Я в то время уже была в арбузовской студии, и меня ребята-драматурги и сам Арбуз поддерживали всеми силами . Драматург Оля Кучкина попросила у меня пьесу «Любовь» (зачем тебе, у неё нет «лита») - она кивнула и через месяц вернула со штампом ЛИТа! Ее подружка из минкульта РСФСР, Таня Агапова, отдала пьеску в цензуру, и они не нашли ничего крамольного: мата нет, критики позиции партии нет. Через год пьеса была напечатана в журнале «Театр» (главный редактор ее принял с радостью -драматург Салынский) и пьеска моя небольшая пошла по московским театрам: МХАТ, Таганка, Ермоловский, Современник, Новый театр, ещё три-четыре других; и по стране. И в Германии. В Америке. В Париже. И в Индии и ещё в Испании и в Австралии?
И у нас в доме был взрослыми заведён порядок: мама села с тетрадкой в уголку -не подходить!
И ещё правило: на ночь или папа читает детям Библию, или я - сочиняю новую сказку. Потом «Маленькая ночная серенада» и спим.
А у Кирюши уже были свои девчонки, дочки Аня, младше Наташи на три года, и маленькая Маша.
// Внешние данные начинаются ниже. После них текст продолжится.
/-- A status other than OK: an empty payload (R147). -/
def refuse (s : State) (status : Status) : Answer := { state := s, status := status }

/-- Status OK with a payload. -/
def reply (s : State) (payload : List Byte) : Answer := { state := s, status := .ok, payload := payload }

/-! ### Tests (R148, R149) -/

/-- Step 5 of R148: the Payload Length is the size the request has; the rest goes on with the payload. -/
def withLength (r : Request) (len : Nat) (s : State) (k : List Byte → Answer) : Answer :=
  if r.payloadLength.toNat = len then k (r.payload.take len) else refuse s .badLength

/-- The token test (R149): its status, if it fails, and the failure count and lockout it leaves (R150). -/
def tokenTest (r : Request) (s : State) : State × Option Status :=
  if s.lockoutEnd.isSome then (s, some .lockedOut)
  else if r.token = s.settings.token then ({ s with tokenFailures := 0 }, none)
  else if s.tokenFailures = 2 then
    ({ s with tokenFailures := 0, lockoutEnd := some (s.clock + 60000) }.record
      { time := s.clock, kind := .tokenLockout, source := some r.source, extra := some 60 }, some .notAuthorized)
  else ({ s with tokenFailures := s.tokenFailures + 1 }, some .notAuthorized)

/-- Step 4 of R148 for a request that needs the token. -/
def withToken (r : Request) (s : State) (k : State → Answer) : Answer :=
  match tokenTest r s with
  | (s1, none) => k s1
  | (s1, some status) => refuse s1 status

/-! ### Requests on the part as a whole -/

/-- IDENTIFY (R152). -/
def doIdentify (r : Request) (s : State) : Answer :=
  withLength r 0 s fun _ =>
    reply s (beBytes 2 0x0416 ++ [1, outcomeCode s.startOutcome] ++ beBytes 6 s.station.toNat ++ beBytes 6 s.clock)

/-- The time left to a window's deadline in whole seconds, rounded up; 0 for no window (R109). -/
def windowLeft (s : State) : GuardState → Nat
  | .window d => secondsUp (d - s.clock)
  | .normal => 0
  | .frozen => 0

/-- The eight bytes of a slot in READ STATUS (11 section 11.3); Used is 00H for every slot that is not used (log
entry 25). -/
def slotStatusBytes (s : State) (i : Fin 16) : List Byte :=
  if slotUsed s.activeBank i then
    match s.guards[i] with
    | some g =>
      [1, guardCode g.state, g.intervalCount, BitVec.ofNat 8 g.lastAverage] ++
        beBytes 2 (windowLeft s g.state) ++ zeros 2
    | none => 1 :: zeros 7
  else zeros 8

/-- The flags byte of READ STATUS (11 section 11.3). -/
def statusFlags (s : State) : Nat :=
  (if s.lock then 1 else 0) + (if s.net.up then 2 else 0) + (if s.cell.up then 4 else 0) +
  (if s.permit then 8 else 0) + (if s.alert then 16 else 0) + (if s.overflow then 32 else 0) +
  (if s.lockoutEnd.isSome then 64 else 0) + (if s.settings.cellManagement then 128 else 0)

/-- How many Download Record slots are in use (R154). -/
def loadsInUse (s : State) : Nat := (allLoads.filter (fun d => s.loads[d].isSome)).length

/-- The time left of the lockout in whole seconds, rounded up; 0 when there is none (R154). -/
def lockoutLeft (s : State) : Nat :=
  match s.lockoutEnd with
  | some t => secondsUp (t - s.clock)
  | none => 0

/-- The READ STATUS payload (R154, 11 section 11.3). -/
def statusBytes (s : State) : List Byte :=
  beBytes 6 s.clock ++
  [modeCode s.mode, outcomeCode s.startOutcome, BitVec.ofNat 8 (bankCode s.active), BitVec.ofNat 8 (statusFlags s),
    BitVec.ofNat 8 s.events.length, BitVec.ofNat 8 (loadsInUse s)] ++
  beBytes 2 s.outstanding.length ++ beBytes 2 s.shadow.length ++
  [BitVec.ofNat 8 s.tokenFailures.val, boolByte s.save.isSome, saveResultCode s.lastSave,
    BitVec.ofNat 8 s.settings.sources.length, boolByte s.settings.notice.isSome, 0] ++
  beBytes 2 (lockoutLeft s) ++ allSlots.flatMap (slotStatusBytes s)

/-- READ STATUS (R154). -/
def doReadStatus (r : Request) (s : State) : Answer :=
  withLength r 0 s fun _ => reply s (statusBytes s)

/-- The six counters of a port in the order of R9. -/
def portCounterBytes (p : PortState) : List Byte :=
  [p.received, p.forwarded, p.queueFullDrops, p.formatDrops, p.guardDrops, p.linkDrops].flatMap
    (fun c => beBytes 4 c.toNat)

/-- The four decision counters of a slot in the order of R54. -/
def decisionCounterBytes (k : DecisionCounters) : List Byte :=
  [k.permitted, k.denied, k.clamped, k.refused].flatMap (fun c => beBytes 4 c.toNat)

/-- The management counters in the order of R151. -/
def managementCounterBytes (k : ManagementCounters) : List Byte :=
  [k.notRequests, k.refused, k.replyFull, k.noticesLost].flatMap (fun c => beBytes 4 c.toNat)

/-- The READ COUNTERS payload (R155): 80 counters and the clock. -/
def counterBytes (s : State) : List Byte :=
  portCounterBytes s.net ++ portCounterBytes s.cell ++
  allSlots.flatMap (fun i => decisionCounterBytes s.decisions[i]) ++
  managementCounterBytes s.management ++ beBytes 6 s.clock

/-- A Port Unit with its six counters at 0 (R155). -/
def clearPortCounters (p : PortState) : PortState :=
  { p with received := 0, forwarded := 0, queueFullDrops := 0, formatDrops := 0, guardDrops := 0, linkDrops := 0 }

/-- Every one of the 80 counters at 0 (R155). -/
def clearCounters (s : State) : State :=
  { s with
    net := clearPortCounters s.net
    cell := clearPortCounters s.cell
    decisions := Vector.replicate 16 {}
    management := {} }

/-- READ COUNTERS (R155): KEEP 00H or CLEAR 01H. -/
def doReadCounters (r : Request) (s : State) : Answer :=
  withLength r 1 s fun l =>
    if byteAt l 0 = 0 then reply s (counterBytes s)
    else if byteAt l 0 = 1 then reply (clearCounters s) (counterBytes s)
    else refuse s .badArgument

/-! ### Policy banks (08) -/

/-- The bank a bank byte names (11); none for another code. -/
def bankOfByte (b : Byte) : Option BankId :=
  if b = 0 then some .a else if b = 1 then some .b else none

/-- TABLE READ (R132). -/
def doTableRead (r : Request) (s : State) : Answer :=
  withLength r 6 s fun l =>
    let first := (be16At l 2).toNat
    let count := (be16At l 4).toNat
    match bankOfByte (byteAt l 0), tableOfByte (byteAt l 1) with
    | some id, some t =>
      if count = 0 ∨ tableReadLimit t < count then refuse s .badArgument
      else if tableEntries t < first + count then refuse s .badIndex
      else
        reply s ([BitVec.ofNat 8 (bankCode id), boolByte (id == s.active), tableCode t, 0] ++ beBytes 2 first ++
          beBytes 2 count ++ runBytes t count first (s.bank id))
    | _, _ => refuse s .badArgument

/-- TABLE WRITE (R131), its tests in its own order. -/
def doTableWrite (r : Request) (s : State) : Answer :=
  let l := r.payload.take r.payloadLength.toNat
  let first := (be16At l 2).toNat
  let count := (be16At l 4).toNat
  if s.lock then refuse s .policyLocked
  else if l.length < 6 then refuse s .badLength
  else
    match tableOfByte (byteAt l 0) with
    | none => refuse s .badArgument
    | some t =>
      if count = 0 then refuse s .badArgument
      else if tableEntries t < first + count then refuse s .badIndex
      else if l.length ≠ 6 + count * tableEntrySize t then refuse s .badLength
      else
        reply (s.setInactiveBank (writeRun t count first (l.drop 6) s.inactiveBank))
          [BitVec.ofNat 8 (bankCode (otherBank s.active))]

/-- BANK COPY (R133). -/
def doBankCopy (r : Request) (s : State) : Answer :=
  withLength r 0 s fun _ =>
    if s.lock then refuse s .policyLocked
    else
      reply (s.setInactiveBank s.activeBank)
        [BitVec.ofNat 8 (bankCode s.active), BitVec.ofNat 8 (bankCode (otherBank s.active))]

/-- A slot is changed by a swap (R141). -/
def slotChanged (old new : Bank) (i : Fin 16) : Bool :=
  slotUsed old i != slotUsed new i ||
    (slotUsed old i && (old.controllers[i].address != new.controllers[i].address ||
      old.controllers[i].profile != new.controllers[i].profile))

/-- The slots a swap changes, in ascending order (R141). -/
def changedSlots (old new : Bank) : List (Fin 16) := allSlots.filter (slotChanged old new)

/-- The decision counters of changed slots at 0 (R55). -/
def clearDecisions (s : State) (changed : List (Fin 16)) : State :=
  { s with decisions := changed.foldl (fun (v : Vector DecisionCounters 16) (i : Fin 16) => v.set i {}) s.decisions }

/-- The swap (R140, R142): the marker, then the Window Unit, the Load Checker, the Transaction Tracker and the Rule Engine
on the changed slots, ALERT, and the COMMITTED record. -/
def swapBanks (s : State) (source : MacAddress) : State :=
  let changed := changedSlots s.activeBank s.inactiveBank
  let s0 := { s with active := otherBank s.active }
  let s1 := changed.foldl (fun s i => commitSlot (slotUsed s0.activeBank i) s i) s0
  let s2 := setAlert s1
  let s3 := abortForPolicy s2 changed
  let s4 := clearDecisions (trackerPolicy s3 changed) changed
  s4.record { time := s4.clock, kind := .committed, source := some source, extra := some (bankCode s4.active) }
И он, выгнанный из МГУ, работал санитаром в больнице и дворником в подземном переходе. Там у него собирались все дружки, и в их комнате на Пречистенке иногда ночевало по пять человек. Весь художественный Арбат. У Кирюши и у нас с Борей , как потом у Феди, Наташи и внучек Маши и Ани, в друзьях ходило пол-Москвы. Кирилл был просто свет в окне для многих. У него в комнате годами жили попавшие в беду, бездомные. и вдруг Кирюшины университетские друзья -Петя Холобаев, Макс Ковальский и другие - позвали его работать в какой-то создающийся новый печатный орган. В отдел экономики редактором. Из дворников - ad astrum! В результате у них возник «Коммерсант», Кирюша там отработал 15 лет в заместителях главного редактора. И как крупнейший специалист в области мировой экономики. Я из каждого визита за бугор собирала по самолетам и везла ребёнку кипу иностранных газет. Он читал на всех языках ( не знаю насчёт иероглифов). Интернета у нас в стране не было. Прадед его, профессор Н. Ф. Яковлев, читал на одиннадцати языках, не считая почти шестидесяти языков Дагестана, которым он дал письменность.
Федя тоже знает языков пять. Наташа английский и полузабытый французский, на котором где тут говорить. Я тоже все перезабыла, но пою по-польски, по-французски и по-английски. И на идише куплет в «Старушке-не-спеша».
Вот Федя прислал свой портрет в 14 лет- уже в 16 он стал главным редактором журнала «Не спать» и в 18 лет -журнала -«Молоток». И вот акварельные портреты Ани и Машеньки. Я рисовала их, им было в 12 и 10 лет. И вот фото четырехлетней Наташи с Анечкой. Найти ещё молодого Кирюшу, надо лезть по шкафам.